DATA EXTRACT ::
──────────
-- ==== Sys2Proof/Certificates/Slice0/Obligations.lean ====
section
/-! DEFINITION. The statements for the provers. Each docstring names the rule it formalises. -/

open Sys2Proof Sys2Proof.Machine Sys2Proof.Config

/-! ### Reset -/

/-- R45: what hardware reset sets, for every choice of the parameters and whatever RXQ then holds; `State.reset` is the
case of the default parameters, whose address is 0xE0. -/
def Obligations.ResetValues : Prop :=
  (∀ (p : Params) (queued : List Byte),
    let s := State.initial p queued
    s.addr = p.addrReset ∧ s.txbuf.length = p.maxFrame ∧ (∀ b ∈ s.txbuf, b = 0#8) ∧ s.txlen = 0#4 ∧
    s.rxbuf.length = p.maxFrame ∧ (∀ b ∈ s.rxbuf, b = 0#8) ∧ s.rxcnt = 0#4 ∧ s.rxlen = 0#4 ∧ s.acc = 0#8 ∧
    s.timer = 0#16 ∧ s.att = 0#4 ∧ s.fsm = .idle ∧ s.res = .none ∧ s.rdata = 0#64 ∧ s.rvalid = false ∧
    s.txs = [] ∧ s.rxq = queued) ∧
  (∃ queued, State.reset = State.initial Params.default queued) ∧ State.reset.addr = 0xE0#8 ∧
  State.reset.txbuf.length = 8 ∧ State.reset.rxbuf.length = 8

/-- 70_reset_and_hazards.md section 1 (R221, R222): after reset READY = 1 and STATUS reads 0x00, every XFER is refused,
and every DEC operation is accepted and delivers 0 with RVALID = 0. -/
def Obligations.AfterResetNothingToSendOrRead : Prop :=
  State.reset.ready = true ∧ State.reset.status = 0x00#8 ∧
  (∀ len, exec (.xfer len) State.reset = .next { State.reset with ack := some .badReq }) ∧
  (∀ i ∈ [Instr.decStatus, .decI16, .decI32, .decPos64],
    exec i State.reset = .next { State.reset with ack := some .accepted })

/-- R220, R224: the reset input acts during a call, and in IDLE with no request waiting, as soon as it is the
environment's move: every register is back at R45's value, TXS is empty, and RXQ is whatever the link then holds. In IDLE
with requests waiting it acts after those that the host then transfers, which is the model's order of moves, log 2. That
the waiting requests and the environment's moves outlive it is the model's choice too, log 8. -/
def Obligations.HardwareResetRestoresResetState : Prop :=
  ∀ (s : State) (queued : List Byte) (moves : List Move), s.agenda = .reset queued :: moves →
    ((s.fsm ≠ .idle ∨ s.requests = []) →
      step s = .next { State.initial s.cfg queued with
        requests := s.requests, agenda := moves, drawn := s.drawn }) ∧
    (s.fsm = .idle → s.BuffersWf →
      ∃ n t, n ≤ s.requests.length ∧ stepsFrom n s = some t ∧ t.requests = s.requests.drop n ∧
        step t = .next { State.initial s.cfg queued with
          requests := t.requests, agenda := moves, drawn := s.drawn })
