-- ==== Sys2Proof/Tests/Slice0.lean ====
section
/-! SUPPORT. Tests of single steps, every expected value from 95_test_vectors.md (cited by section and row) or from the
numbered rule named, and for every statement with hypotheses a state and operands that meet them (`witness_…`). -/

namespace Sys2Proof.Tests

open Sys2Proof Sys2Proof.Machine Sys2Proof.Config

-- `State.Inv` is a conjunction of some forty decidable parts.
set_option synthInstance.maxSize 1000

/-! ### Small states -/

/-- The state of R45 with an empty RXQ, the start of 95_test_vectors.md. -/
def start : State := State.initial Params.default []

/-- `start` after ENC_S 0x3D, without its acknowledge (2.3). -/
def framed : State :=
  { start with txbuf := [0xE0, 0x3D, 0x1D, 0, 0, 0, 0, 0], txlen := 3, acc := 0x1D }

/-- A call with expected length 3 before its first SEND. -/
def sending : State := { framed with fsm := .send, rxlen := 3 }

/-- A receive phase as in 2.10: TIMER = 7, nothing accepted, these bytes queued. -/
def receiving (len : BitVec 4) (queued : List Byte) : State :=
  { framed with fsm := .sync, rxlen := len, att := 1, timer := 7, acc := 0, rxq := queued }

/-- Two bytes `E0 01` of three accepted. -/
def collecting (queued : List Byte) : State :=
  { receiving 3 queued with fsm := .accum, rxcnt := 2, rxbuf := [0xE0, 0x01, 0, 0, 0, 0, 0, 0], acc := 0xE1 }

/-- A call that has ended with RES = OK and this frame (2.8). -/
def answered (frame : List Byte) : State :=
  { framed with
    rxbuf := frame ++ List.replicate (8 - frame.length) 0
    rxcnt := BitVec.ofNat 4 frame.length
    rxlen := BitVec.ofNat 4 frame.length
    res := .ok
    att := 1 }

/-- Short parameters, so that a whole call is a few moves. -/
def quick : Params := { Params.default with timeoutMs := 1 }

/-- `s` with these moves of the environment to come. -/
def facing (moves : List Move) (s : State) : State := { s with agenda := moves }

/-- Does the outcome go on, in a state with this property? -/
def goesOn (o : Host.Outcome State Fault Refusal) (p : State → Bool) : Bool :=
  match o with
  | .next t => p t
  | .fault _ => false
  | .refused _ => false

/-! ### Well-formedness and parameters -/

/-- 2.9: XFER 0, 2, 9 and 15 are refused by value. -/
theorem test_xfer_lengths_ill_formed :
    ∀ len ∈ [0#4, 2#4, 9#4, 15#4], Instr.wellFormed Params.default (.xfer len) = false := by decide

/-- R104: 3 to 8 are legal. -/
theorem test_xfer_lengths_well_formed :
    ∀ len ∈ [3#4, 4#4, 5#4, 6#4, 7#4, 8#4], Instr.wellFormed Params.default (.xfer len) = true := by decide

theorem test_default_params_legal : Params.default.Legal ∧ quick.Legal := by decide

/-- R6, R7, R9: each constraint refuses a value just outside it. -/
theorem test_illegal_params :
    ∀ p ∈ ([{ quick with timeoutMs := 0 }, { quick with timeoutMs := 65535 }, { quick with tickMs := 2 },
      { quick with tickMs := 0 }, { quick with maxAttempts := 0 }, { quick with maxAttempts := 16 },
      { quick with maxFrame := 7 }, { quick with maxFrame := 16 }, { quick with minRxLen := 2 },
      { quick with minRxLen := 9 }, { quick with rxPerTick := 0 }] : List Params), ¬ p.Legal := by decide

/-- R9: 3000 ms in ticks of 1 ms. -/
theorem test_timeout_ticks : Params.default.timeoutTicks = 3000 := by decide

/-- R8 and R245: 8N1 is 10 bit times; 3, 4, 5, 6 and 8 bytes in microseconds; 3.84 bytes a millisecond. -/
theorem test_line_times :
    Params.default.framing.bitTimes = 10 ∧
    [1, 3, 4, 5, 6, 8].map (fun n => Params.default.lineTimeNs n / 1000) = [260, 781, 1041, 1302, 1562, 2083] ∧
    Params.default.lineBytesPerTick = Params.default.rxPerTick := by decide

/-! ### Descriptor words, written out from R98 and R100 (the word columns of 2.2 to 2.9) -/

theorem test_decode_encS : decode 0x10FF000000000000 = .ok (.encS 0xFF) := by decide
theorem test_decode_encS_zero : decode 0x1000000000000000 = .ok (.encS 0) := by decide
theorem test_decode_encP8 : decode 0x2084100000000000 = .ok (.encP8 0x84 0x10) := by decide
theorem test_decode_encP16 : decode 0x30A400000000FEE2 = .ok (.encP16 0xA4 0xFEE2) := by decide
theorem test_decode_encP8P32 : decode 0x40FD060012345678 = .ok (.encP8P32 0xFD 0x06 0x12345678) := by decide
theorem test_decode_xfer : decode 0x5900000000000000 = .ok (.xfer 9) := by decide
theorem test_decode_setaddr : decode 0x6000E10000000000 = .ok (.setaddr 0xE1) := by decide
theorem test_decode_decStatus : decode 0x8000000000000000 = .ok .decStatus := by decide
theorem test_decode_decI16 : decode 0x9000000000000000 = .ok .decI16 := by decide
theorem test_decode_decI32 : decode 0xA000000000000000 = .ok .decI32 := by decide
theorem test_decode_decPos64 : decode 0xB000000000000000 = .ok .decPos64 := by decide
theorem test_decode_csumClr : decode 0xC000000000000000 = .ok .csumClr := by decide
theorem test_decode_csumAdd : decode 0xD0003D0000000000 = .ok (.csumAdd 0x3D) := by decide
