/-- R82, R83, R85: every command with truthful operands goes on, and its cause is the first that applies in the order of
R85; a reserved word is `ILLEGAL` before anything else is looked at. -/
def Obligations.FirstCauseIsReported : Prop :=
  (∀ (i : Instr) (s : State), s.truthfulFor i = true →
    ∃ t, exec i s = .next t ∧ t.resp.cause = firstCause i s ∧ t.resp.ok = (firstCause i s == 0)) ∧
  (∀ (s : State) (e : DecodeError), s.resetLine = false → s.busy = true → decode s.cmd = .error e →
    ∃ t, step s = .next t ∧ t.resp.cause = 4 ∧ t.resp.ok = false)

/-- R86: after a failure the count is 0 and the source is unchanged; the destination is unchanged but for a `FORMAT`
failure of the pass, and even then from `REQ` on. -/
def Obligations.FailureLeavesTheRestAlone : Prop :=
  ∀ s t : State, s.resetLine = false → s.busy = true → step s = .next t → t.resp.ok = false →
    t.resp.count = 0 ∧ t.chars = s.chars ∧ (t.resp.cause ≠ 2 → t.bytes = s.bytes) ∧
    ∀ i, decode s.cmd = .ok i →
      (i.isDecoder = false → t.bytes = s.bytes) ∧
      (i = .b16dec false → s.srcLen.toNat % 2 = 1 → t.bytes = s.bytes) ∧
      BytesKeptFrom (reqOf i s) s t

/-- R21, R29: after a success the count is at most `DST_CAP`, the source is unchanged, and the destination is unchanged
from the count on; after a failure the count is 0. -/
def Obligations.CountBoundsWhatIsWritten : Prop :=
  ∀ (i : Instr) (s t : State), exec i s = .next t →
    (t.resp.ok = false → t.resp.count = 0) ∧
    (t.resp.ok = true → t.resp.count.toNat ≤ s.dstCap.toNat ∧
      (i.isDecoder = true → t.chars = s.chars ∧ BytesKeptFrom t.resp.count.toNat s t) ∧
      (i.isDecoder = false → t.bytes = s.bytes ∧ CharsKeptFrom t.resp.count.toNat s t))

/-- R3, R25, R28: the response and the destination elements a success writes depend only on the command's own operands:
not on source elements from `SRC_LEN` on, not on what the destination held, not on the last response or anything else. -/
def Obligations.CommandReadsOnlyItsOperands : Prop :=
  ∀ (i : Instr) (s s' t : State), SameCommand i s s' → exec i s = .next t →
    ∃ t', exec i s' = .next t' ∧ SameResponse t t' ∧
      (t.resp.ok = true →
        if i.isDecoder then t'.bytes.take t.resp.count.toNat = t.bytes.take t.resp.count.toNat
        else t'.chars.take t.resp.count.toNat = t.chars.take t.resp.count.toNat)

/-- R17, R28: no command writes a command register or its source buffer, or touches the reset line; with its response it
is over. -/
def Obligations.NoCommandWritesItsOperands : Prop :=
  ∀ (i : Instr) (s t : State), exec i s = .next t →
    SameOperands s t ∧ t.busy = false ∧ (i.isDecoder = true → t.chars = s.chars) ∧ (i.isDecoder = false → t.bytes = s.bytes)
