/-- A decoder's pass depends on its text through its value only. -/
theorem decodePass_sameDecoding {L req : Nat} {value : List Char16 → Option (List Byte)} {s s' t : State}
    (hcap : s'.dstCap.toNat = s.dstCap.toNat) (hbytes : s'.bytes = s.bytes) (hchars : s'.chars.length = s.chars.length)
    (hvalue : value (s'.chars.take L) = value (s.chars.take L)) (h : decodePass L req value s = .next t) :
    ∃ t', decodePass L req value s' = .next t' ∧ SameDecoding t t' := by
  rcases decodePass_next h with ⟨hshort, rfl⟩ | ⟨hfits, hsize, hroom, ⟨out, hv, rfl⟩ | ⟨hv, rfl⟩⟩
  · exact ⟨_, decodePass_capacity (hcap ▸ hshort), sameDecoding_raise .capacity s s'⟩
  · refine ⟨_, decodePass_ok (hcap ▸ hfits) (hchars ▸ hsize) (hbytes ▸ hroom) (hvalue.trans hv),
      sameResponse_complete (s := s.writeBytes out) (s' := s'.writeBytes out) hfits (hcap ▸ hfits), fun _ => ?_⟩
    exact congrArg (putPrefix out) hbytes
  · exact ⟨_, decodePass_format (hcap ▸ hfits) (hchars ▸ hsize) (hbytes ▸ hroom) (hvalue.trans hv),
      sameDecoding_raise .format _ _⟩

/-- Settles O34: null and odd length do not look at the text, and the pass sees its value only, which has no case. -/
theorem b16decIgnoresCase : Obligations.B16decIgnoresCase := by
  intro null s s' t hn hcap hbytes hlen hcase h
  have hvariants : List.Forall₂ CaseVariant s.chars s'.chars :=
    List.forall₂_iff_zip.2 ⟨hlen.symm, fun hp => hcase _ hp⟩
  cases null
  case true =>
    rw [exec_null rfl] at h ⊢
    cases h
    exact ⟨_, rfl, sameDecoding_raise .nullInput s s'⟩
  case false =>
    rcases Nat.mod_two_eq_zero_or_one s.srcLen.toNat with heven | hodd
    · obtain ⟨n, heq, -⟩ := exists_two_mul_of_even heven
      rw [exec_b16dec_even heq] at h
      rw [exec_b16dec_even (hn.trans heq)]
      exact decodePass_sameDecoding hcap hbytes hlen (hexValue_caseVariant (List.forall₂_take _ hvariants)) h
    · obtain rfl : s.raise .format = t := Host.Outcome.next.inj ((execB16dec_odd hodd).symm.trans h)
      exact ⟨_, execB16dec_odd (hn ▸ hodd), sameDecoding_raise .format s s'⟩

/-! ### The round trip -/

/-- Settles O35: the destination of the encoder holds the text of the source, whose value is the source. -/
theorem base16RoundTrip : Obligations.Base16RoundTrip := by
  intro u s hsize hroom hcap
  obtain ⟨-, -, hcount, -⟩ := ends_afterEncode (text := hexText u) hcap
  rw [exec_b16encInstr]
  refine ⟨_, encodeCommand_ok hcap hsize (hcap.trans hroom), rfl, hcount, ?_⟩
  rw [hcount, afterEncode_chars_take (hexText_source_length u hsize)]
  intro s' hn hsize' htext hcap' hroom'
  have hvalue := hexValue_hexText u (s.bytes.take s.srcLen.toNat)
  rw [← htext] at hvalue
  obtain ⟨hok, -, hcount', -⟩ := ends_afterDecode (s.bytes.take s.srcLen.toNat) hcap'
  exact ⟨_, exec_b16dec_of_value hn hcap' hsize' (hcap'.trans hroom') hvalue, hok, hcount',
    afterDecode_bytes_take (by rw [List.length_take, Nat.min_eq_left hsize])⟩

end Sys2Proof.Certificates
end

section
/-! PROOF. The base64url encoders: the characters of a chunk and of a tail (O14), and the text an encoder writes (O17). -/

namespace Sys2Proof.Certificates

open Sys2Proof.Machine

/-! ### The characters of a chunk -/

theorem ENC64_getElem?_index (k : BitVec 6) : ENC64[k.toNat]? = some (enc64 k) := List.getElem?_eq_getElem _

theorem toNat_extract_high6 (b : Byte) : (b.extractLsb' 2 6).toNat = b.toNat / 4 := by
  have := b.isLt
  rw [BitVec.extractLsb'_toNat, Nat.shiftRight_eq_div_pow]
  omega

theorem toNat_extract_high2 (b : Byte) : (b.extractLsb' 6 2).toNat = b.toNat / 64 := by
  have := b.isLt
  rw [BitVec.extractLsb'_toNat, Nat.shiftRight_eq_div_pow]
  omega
──────────
EXERCISE DETAILS ::
Only the lines above starting with the one with "obtain ⟨hok, -, hcount', -⟩" and going through the one with "namespace Sys2Proof.Certificates" are to be copied, word for word and with both ends kept.

FINISHED TASK ::
  obtain ⟨hok, -, hcount', -⟩ := ends_afterDecode (s.bytes.take s.srcLen.toNat) hcap'
  exact ⟨_, exec_b16dec_of_value hn hcap' hsize' (hcap'.trans hroom') hvalue, hok, hcount',
    afterDecode_bytes_take (by rw [List.length_take, Nat.min_eq_left hsize])⟩

end Sys2Proof.Certificates
end

section
/-! PROOF. The base64url encoders: the characters of a chunk and of a tail (O14), and the text an encoder writes (O17). -/

namespace Sys2Proof.Certificates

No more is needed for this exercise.